Get at the roots of your data conversion problems by designing a custom data parsing algorithm. This is an iterative process which requires a knowledgeable programmer and a user who is well versed in the actual data, what it looks like, its anomalies and how they came about. The business decisions that are required depart from the typical standard applied to programming work because the data to be parsed is generally passed from one system to another only once. That being the case, some parsing will be manual, that being the least costly solution.
A successful data migration project involves transforming data from the format and data integrity rules (or lack of rules) of the source system into a different format and a different set of rules, those that makeup the database integrity of your new system Wikidata. The process of evaluating, standardizing and interpreting the source data so that it can be properly reformatted and stored in the target system is sometimes referred to as “parsing”. All data in the source system must be looked at before migrating it to the new system. Nothing should be taken for granted regardless of how well defined the data entry procedures for the old system may have been. The nature of data and the flexibility for its use which is designed into systems, results in Parsing being required for most data elements.
Perhaps the most globally used data items requiring the use of a parsing algorithm are name and address information. Name and address parsing is based on the concept that name and address information is comprised of numerous components that have common, identifiable characteristics.
Although the process is not infallible, a high degree of success can be achieved in parsing out names and addresses so they can be successfully reformatted for use in a system with different formatting requirements than the system which originally captured the data. One of the most common problems which parsing is less than perfect in resolving is inconsistent data entry.
A name and address block is made up of three main components-name lines, address lines and city/state/zip code lines.
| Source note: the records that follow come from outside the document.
-- ==== Sys2Proof/Machine/Flags.lean ====
section
/-! DEFINITION. Saturation and the flag it sets (R360 to R362). -/

namespace Sys2Proof.Machine

open Sys2Proof

/-- An integer held between `-hi - 1` and `hi`. -/
def satInt (lo hi x : Int) : Int := if x < lo then lo else if hi < x then hi else x

/-- Saturation to 16 bits (R360). -/
def sat16 (x : Int) : Int := satInt (-32768) 32767 x

/-- Saturation of a soft value: −127 to +127 (R361) (log entry 29). -/
def satSoft (x : Int) : Int := satInt (-127) 127 x

/-- Saturation of an accumulator component: ±(2^47 − 1) (R362). -/
def sat48 (x : Int) : Int := satInt (-(2 ^ 47 - 1)) (2 ^ 47 - 1) x

/-- Whether an accumulator component saturates, which sets ASAT (R362). -/
def over48 (x : Int) : Bool := sat48 x != x

/-- `(x + 2^(b-1)) >> b` with an arithmetic shift; `x` as it is for b = 0 (R360). -/
def roundShift (b : Nat) (x : Int) : Int := if b = 0 then x else (x + 2 ^ (b - 1)) / 2 ^ b

/-- `s` with the ASAT flag of context `k` set when `b` holds. -/
def State.orAsat (s : State) (k : Nat) (b : Bool) : State :=
  s.setCtx k { s.ctx k with asat := (s.ctx k).asat || b }

end Sys2Proof.Machine
end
Any of these may occur multiple times or may be absent. Each has particular characteristics that can be identified and is made up of its own set of components. Alternatively, any two or all three may be combined into one data field.
The name lines will be first and are made up of a name prefix (i.e. Mr., Mrs., Ms, etc.) a first name, middle name, and last name and a name suffix, (i.e. Dr., DDS, etc.). Compound names can be recognized by key words or characters such as “and” or “&”. Business names can be recognized by keywords such as “Company”, “Inc.” etc. To be successful the name parser must take into account such things as misspellings, plural forms, hyphenated names and abbreviations. To allow flexibility for the unique characteristics of a particular region or business, the identification of these components is built into tables.